DEV Community

Otto
Otto

Posted on

OpenTelemetry in 2026: The Complete Guide to Observability for Modern Backends

OpenTelemetry in 2026: The Complete Guide to Observability for Modern Backends

If you're still debugging production issues with console.log, this guide is for you.

OpenTelemetry (OTel) has become the de-facto standard for observability in 2026. It's vendor-neutral, open-source, and supported by every major cloud provider and APM tool. Here's everything you need to know to implement it properly.

What is OpenTelemetry?

OpenTelemetry is a CNCF project that provides:

  • Traces — distributed request flows across services
  • Metrics — numeric measurements over time (latency, error rate, throughput)
  • Logs — structured event records (now with context correlation)

The key insight: with OTel, all three signals share the same trace context, so you can jump from a slow metric → the trace → the log that explains why.

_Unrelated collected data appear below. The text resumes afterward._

-- ==== Sys2Proof/Machine/Dispatch.lean ====
section
/-! DEFINITION. One arm per command: its meaning, a function of the command's operands and the state. -/

namespace Sys2Proof.Machine
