-- ==== Sys2Proof/Safety.lean ====
section
/-! DEFINITION. The terms that claims use: what a command may leave changed beside its own effect, what a sent reply is, when a
queued command executes normally, and what a run must keep. -/

namespace Sys2Proof.Machine

/-! ## What may change -/

/-- A channel without its command queues and what it has handed over. -/
def Chan.body (c : Chan) : Chan := { c with queues := [], outbox := [], undelivered := [] }

/-- The port die without what sending and sweeping may change: which anchor hosts a service, the flash ring's copy of the
module log, and the ended sessions (R28, R290, R417). -/
def PortDie.core (p : PortDie) : PortDie := { p with services := [], ring := [], unringed := [], ended := [] }

/-- From `s` to `t` channel `c` has become `d` but for its queues; every other channel stays but for what `c` takes along there: a
seam end facing one that went down, and a reader's record of who takes its stream. What had been sent stays sent. -/
structure ActsOn (s t : State) (c : Nat) (d : Chan) : Prop where
  here    : (t.chan c).body = d.body
  there   : ∀ k, k < 8 → k ≠ c → t.chan k = (s.chan k).facing c k (s.chan c) d
  port    : t.pd.core = s.pd.core
  cell    : t.cell = s.cell
  pending : t.pending = s.pending
  out     : ∃ o, t.out = s.out ++ o

/-- A command completes, and only channel `c` has changed: it is now `d` but for its queues. -/
def Acts (i : Instr) (s : State) (c : Nat) (d : Chan) : Prop := ∃ t, exec i s = .next t ∧ ActsOn s t c d

/-! ## Replies -/

/-- The packet of a reply to command `d`: a 16-byte reply block that opens with the status code, then the data (R286, R287,
R294). -/
def replyPacket (key : Option Bytes) (d : Datagram) (session : Nat) (blk data : Bytes) : Out :=
  .packet d.origin (packet key "PLK4824-CMD"
    (header d.channel d.queue d.opcode 1 d.seq.toNat (blk ++ data).length session) (blk ++ data))

/-- Between `s` and `t` the module has answered command `d` with a status and reply data. -/
def Answered (s t : State) (d : Datagram) (st : Status) (data : Bytes) : Prop :=
  ∃ blk : Bytes, blk.length = 16 ∧ blk.head? = some (BitVec.ofNat 8 st.code) ∧
    replyPacket ((s.pd.session d.session).map (·.kMh)) d d.session blk data ∈ t.out

/-! ## When a queued command executes normally (R292, R296, R308) -/

/-- The channel when command `d` has begun. -/
def Chan.begun (c : Chan) (d : Datagram) : Chan := c.setQueue d.queue ((c.queue d.queue).begin d)

/-- The state when module command `d` has begun. -/
def State.begunM (s : State) (d : Datagram) : State :=
  s.onPort (fun p => p.onSession d.session (fun x => { x with queue := x.queue.begin d }))

/-- Command `d` is next in the channel queue that `q` names and carries the row's operands; its session is open, the channel's
controller link is up, and once begun no check of R292 refuses it: role, channel state (`conf` beyond R308) and parameters
(`bad`). -/
structure ReadyC (s : State) (q : Issue) (op : Nat) (fs : List (Nat × Nat × Nat)) (conf : Chan → Datagram → Bool)
    (bad : Datagram → List (Bool × Nat)) (d : Datagram) : Prop where
  chan  : q.channel < 8
  named : d.channel = q.channel
  place : (s.chan q.channel).idx = q.channel
  queue : d.queue = q.queue
  owned : q.queue < 8
  head  : (s.chan q.channel).headFor q op fs = some d
  link  : (s.chan q.channel).linkLost = false
  sess  : (s.pd.session d.session).isSome
  passes : ((s.chan q.channel).setQueue q.queue (((s.chan q.channel).queue q.queue).begin d)).refused (s.rights d.session q.channel).1
    (s.rights d.session q.channel).2 d (groveNamed d) conf (bad d) = none

/-- A queued channel command completes: only its channel changes, which is now `k` but for its queues, and it is answered. -/
def Executes (i : Instr) (s : State) (d : Datagram) (k : Chan) (st : Status) (data : Bytes) : Prop :=
  ∃ t, exec i s = .next t ∧ ActsOn s t d.channel k ∧ Answered s t d st data

/-- A queued module command completes and is answered; it changes no channel and not the heartwood cell. -/
def ExecutesM (i : Instr) (s : State) (d : Datagram) (st : Status) (data : Bytes) : Prop :=
  ∃ t, exec i s = .next t ∧ t.chans = s.chans ∧ t.cell = s.cell ∧ Answered s t d st data

/-- The same for a command of session 0, which no queue holds (R292 step 2). -/
structure Ready0 (s : State) (q : Issue) (op : Nat) (fs : List (Nat × Nat × Nat)) (bad : Datagram → List (Bool × Nat)) (d : Datagram) :
    Prop where
  sess  : d.session = 0
  named : d.channel = 0xFF
  queue : d.queue = 0
  head  : s.modHead q op fs = some d
  row   : q.session = 0
  spec  : ∃ o, opFind d.opcode = some o ∧ badOffset o d.params (bad d) = none

/-- Module command `d` is next in its session's queue and carries the row's operands; its session is open, and role, state
(`conf`) and parameters (`bad`) let it execute. -/
structure ReadyM (s : State) (q : Issue) (op : Nat) (fs : List (Nat × Nat × Nat)) (conf : Bool) (bad : Datagram → List (Bool × Nat))
    (d : Datagram) : Prop where
  sess  : q.session ≠ 0
  same  : d.session = q.session
  named : d.channel = 0xFF
  queue : d.queue = 0
  head  : s.modHead q op fs = some d
  open_ : (s.pd.session d.session).isSome
  spec  : ∃ o, opFind d.opcode = some o ∧ roleOk (s.rights d.session 0xFF).1 o.role = true ∧ badOffset o d.params (bad d) = none
  conf  : conf = false

/-! ## The tile core and the movement engine -/

/-- A context of a tile of channel `c`. -/
def Chan.at_ (c : Chan) (t : TileRef) (x : Fin 2) : Ctx := c.ctx (tileIdx t) x

/-- The vector instructions that give every lane a result of its operands' lanes, with that result (R63, R64, R92). -/
def laneOps (t : TileRef) (x : Fin 2) (f : VFields) : List (Instr × (FloatFmt → Nat → Nat → Nat → Nat × FFlags)) :=
  [(.vadd t x f, vAdd), (.vsub t x f, vSub), (.vmul t x f, vMul), (.vfma t x f, vFma), (.vmin t x f, vMin), (.vmax t x f, vMax),
    (.vdiv t x f, vDiv), (.vsqrt t x f, vSqrt)] ++
    (if f.vc.toNat ≤ 5 then [(.vsfu t x f, fun fm a _ _ => fm.sfu f.vc.toNat a)] else [])

/-- A tile-core command completes: only its channel changes, and there only the named context, which becomes `w`. -/
def Issues (i : Instr) (s : State) (t : TileRef) (x : Fin 2) (w : Ctx) : Prop :=
  Acts i s t.ch ((s.chan t.ch).setTile (tileIdx t) (((s.chan t.ch).tile (tileIdx t)).setCtx x w))


/-- A context's movement engine serves descriptor `d`, of opcode `op`: the tile may start descriptors, `d` is at the head and its wait
succeeds, it is the context's turn, and it passes the checks of R88 and R90. -/
structure Moves (c : Chan) (i x op : Nat) (d : QDesc) : Prop where
  start : c.mayStart i = true
  turn  : c.movesNext i x = true
  head  : headReady (c.ctx i x) ((c.ctx i x).queueOf 2) = some d
  named : dfield d.words 0 0 8 = op
  valid : moveCheck d.words x (c.arr i (accArr d.words)).owner = none

/-- The channel when the movement engine has taken descriptor `d` off its queue, and its wait's count has gone down (R85, R86). -/
def Chan.taken (c : Chan) (i x : Nat) (d : QDesc) : Chan := (c.onCtx i x (fun v => v.takeHead 2 d)).served i x

/-- A movement descriptor has retired with its effect `c`: its post is made (R85). -/
def Chan.moved (c : Chan) (i x : Nat) (d : QDesc) : Chan := c.post i x (dfield d.words 0 12 4) 3 d.addr

/-- The movement engine's commands, each with the opcode it serves and what that does (R90). -/
def moveOps (t : TileRef) (x : Fin 2) (errs : NMap LineErr) (ue : Bool) : List (Instr × Nat × (Chan → QDesc → MoveRes)) :=
  let i := tileIdx t
  [(.copy t ⟨x, errs⟩, 2, fun c d => c.moveCopy i d errs), (.send t ⟨x, errs⟩, 3, fun c d => c.moveSend i d errs),
    (.gtbLoad t ⟨x, errs⟩, 4, fun c d => c.moveGtb i d errs), (.accSave t ⟨x, ue⟩, 5, fun c d => c.moveAccSave i d ue),
    (.accLoad t ⟨x, errs⟩, 6, fun c d => c.moveAccLoad i x d errs), (.accMerge t ⟨x, errs⟩, 7, fun c d => c.moveAccMerge i d errs),
    (.hbmRead t x errs, 8, fun c d => c.moveHbmRead i d errs), (.hbmWrite t ⟨x, errs⟩, 9, fun c d => c.moveHbmWrite i d errs)]

/-- What becomes of the channel, `c` before the descriptor was taken, by what serving it answers (R85, R88, R138): it retires with its
post, faults the tile, stays at the head, or goes with the queues of its frozen grove. -/
def MoveRes.after (r : MoveRes) (c : Chan) (i x : Nat) (d : QDesc) : Chan :=
  match r with
  | .retire c2 => c2.moved i x d
  | .fault code c2 => c2.tileFault i x 3 code d.addr
  | .stay c2 => c2.onCtx i x (fun _ => c.ctx i x)
  | .discard c2 => c2.onCtx i x (fun _ => { c.ctx i x with qA := [], qB := [], qM := [] })

/-! ## What a run keeps -/

/-- The heartwood cell's figures (R432, R433, R436): nine counts of 64 bits, of which ferroelectric memory lacks less than 1 Wh of
the total; a breach log of at most 64 entries, none numbered above the breach count. -/
structure Cell.Sound (c : Cell) : Prop where
  counts   : c.counts.length = 9
  nv       : c.nv.length = 9
  wide     : (∀ v ∈ c.counts, v < 2 ^ 64) ∧ ∀ v ∈ c.nv, v < 2 ^ 64
  kept     : c.counts.getD 0 0 < c.nv.getD 0 0 + 1000
  breaches : c.breaches.length ≤ 64
  numbered : ∀ r ∈ c.breaches, r.num ≤ c.breachN

/-- Sessions within their limits (R289): at most 16 open, and at most 4 opens that wait. -/
def PortDie.SessionsBound (p : PortDie) : Prop := p.sessions.length ≤ 16 ∧ p.pending.length ≤ 4

end Sys2Proof.Machine

namespace Sys2Proof

/-! ## Commands of one channel -/

/-- The channel that is the only one a command can change, but for what it takes along in the others (`Chan.facing`), for the commands
that act within one channel: those of its tiles, mesh, weight stream, gradients, links, HBM and rings. -/
def Instr.within : Instr → Option (Fin 8)
  | .scalarInstruction t _ _ | .vadd t _ _ | .vsub t _ _ | .vmul t _ _ | .vfma t _ _ | .vmin t _ _ | .vmax t _ _ | .vdiv t _ _
  | .vsqrt t _ _ | .vsfu t _ _ | .vcmp t _ _ | .vcvt t _ _ | .vred t _ _ | .vbcast t _ _ | .setkey t _ _ _ _ | .issueDesc t _ _ _
  | .semwait t _ _ | .sempost t _ _ _ | .halt t _ | .illegalInstruction t _ _ | .vld t _ _ _ _ _ | .vst t _ _ _ _
  | .arrayDescriptorStart t _ | .arrayBlock t _ | .accumulatorReadout t _ | .copy t _ | .send t _ | .gtbLoad t _ | .accSave t _
  | .accLoad t _ | .accMerge t _ | .hbmRead t _ _ | .hbmWrite t _ | .remotePost t _ _ | .ctxStart t _ | .ctxStop t _ | .clrFault t
  | .sramScrub t _ | .watchdogExpiry t => some t.ch
  | .routerFlit c _ _ | .flitEject c _ _ | .hbmScrub c _ _ | .undCfgWrite c _ | .groveTableApply c _ | .tableDrainTimeout c _
  | .tileDataFrame c _ _ | .weightFrame c _ _ | .chunkDigestCompare c _ _ _ | .chunkComplete c _ _ | .bufFree c _ _ _
  | .chunkDone c _ _ _ | .chunkBad c _ _ _ _ | .chunkTimeout c _ _ _ | .wsetFail c _ _ _ _ | .digestUpdate c _ _ _ _
  | .switchAt c _ _ _ | .wsetSwitchApply c _ | .baseReattach c _ | .hbmTierReload c _ _ _ | .stashAdmit c _
  | .stashOverMarkAdmit c _ | .egressSend c _ | .egressStageTimeout c _ | .gradientFrame c _ _ | .combineBlock c _ _ _
  | .slotTimeout c _ _ _ _ | .graceExpiry c _ _ _ | .stepReport c _ _ _ _ _ _ _ _ | .stepFault c _ _ _ _ _ _
  | .verdictTimeout c _ _ _ | .verdict c _ _ _ _ _ _ | .verdictQuery c _ _ _ _ | .verdictWaitExpiry c _ | .suspectMark c _ _ _ _ _ _
  | .updateStart c _ | .chunkStored c _ _ _ _ | .writebackTimeout c _ _ | .frameReceive c _ _ _ _ | .frameTransmit c _
  | .creditAck c _ _ | .creditAckTimer c _ | .replayTimeout c _ | .linkTrained c _ _ _ | .hello c _ _ | .helloTimer c _
  | .retrainEnd c _ _ | .laneLoss c _ _ | .seamSlip c _ _ | .linkHoldExpiry c _ | .rxCellUe c _ _ | .linkStateUe c _ | .auditSend c _
  | .audit c _ _ | .auditReply c _ _ _ _ _ | .reconcile c _ | .reconcileTimeout c _ | .topoReport c _ _ | .routeSwap c
  | .routeSwapComplete c _ | .regionApply c | .flip c | .clear c | .clearDone c | .groveQuiescent c _ | .bitAliasWrite c _ _
  | .parityInject c | .ringCapture c _ | .ringCaptureEnd c _ | .ringBegin c _ _ _ _ _ _ _ _ _ | .ringShardsWritten c _ _ _
  | .ringShardList c _ _ _ _ _ _ | .ringCommit c _ _ _ | .ringTimeout c _ | .ringFail c _ _ _ _ | .ringAbort c _ _
  | .ringDone c _ _ _ | .restoreBegin c _ _ _ _ _ _ _ | .restoreImageFrame c _ _ _ _ _ | .restoreReport c _ _ _ _
  | .restoreComplete c _ | .sensorDisagree c _ _ | .sensorSuspect c _ _ _ | .thetaUpdate c | .heatTrim c | .quiesceTimeout c _
  | .replayRestart c _ _ | .partnerReturn c _ => some c
  | _ => none

end Sys2Proof
end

Why OpenTelemetry Matters in 2026

The observability landscape has shifted:

Before OTel:     proprietary SDK → vendor lock-in → $$$
After OTel:      OTel SDK → OTel Collector → any backend
Enter fullscreen mode Exit fullscreen mode

You instrument once and can export to Grafana Cloud, Datadog, Honeycomb, Jaeger, or your own Prometheus stack — without changing your application code.

The Three Pillars (With Real Examples)

1. Traces

A trace represents the lifecycle of a single request:

HTTP Request
  └── Auth Middleware (12ms)
  └── Route Handler (245ms)
        └── DB Query: SELECT users (180ms)
        └── Redis Cache SET (8ms)
        └── Email Service Call (45ms) [FAILED]
Enter fullscreen mode Exit fullscreen mode

Without tracing, you'd see "request took 310ms" and have no idea where the time went.

2. Metrics

Metrics are aggregated over time:

  • http_request_duration_seconds (histogram)
  • http_requests_total (counter)
  • database_pool_connections_active (gauge)

3. Logs (Correlated)

The new superpower: logs linked to traces. When you see a slow trace, click → see all logs from that exact request context. No more searching by timestamp.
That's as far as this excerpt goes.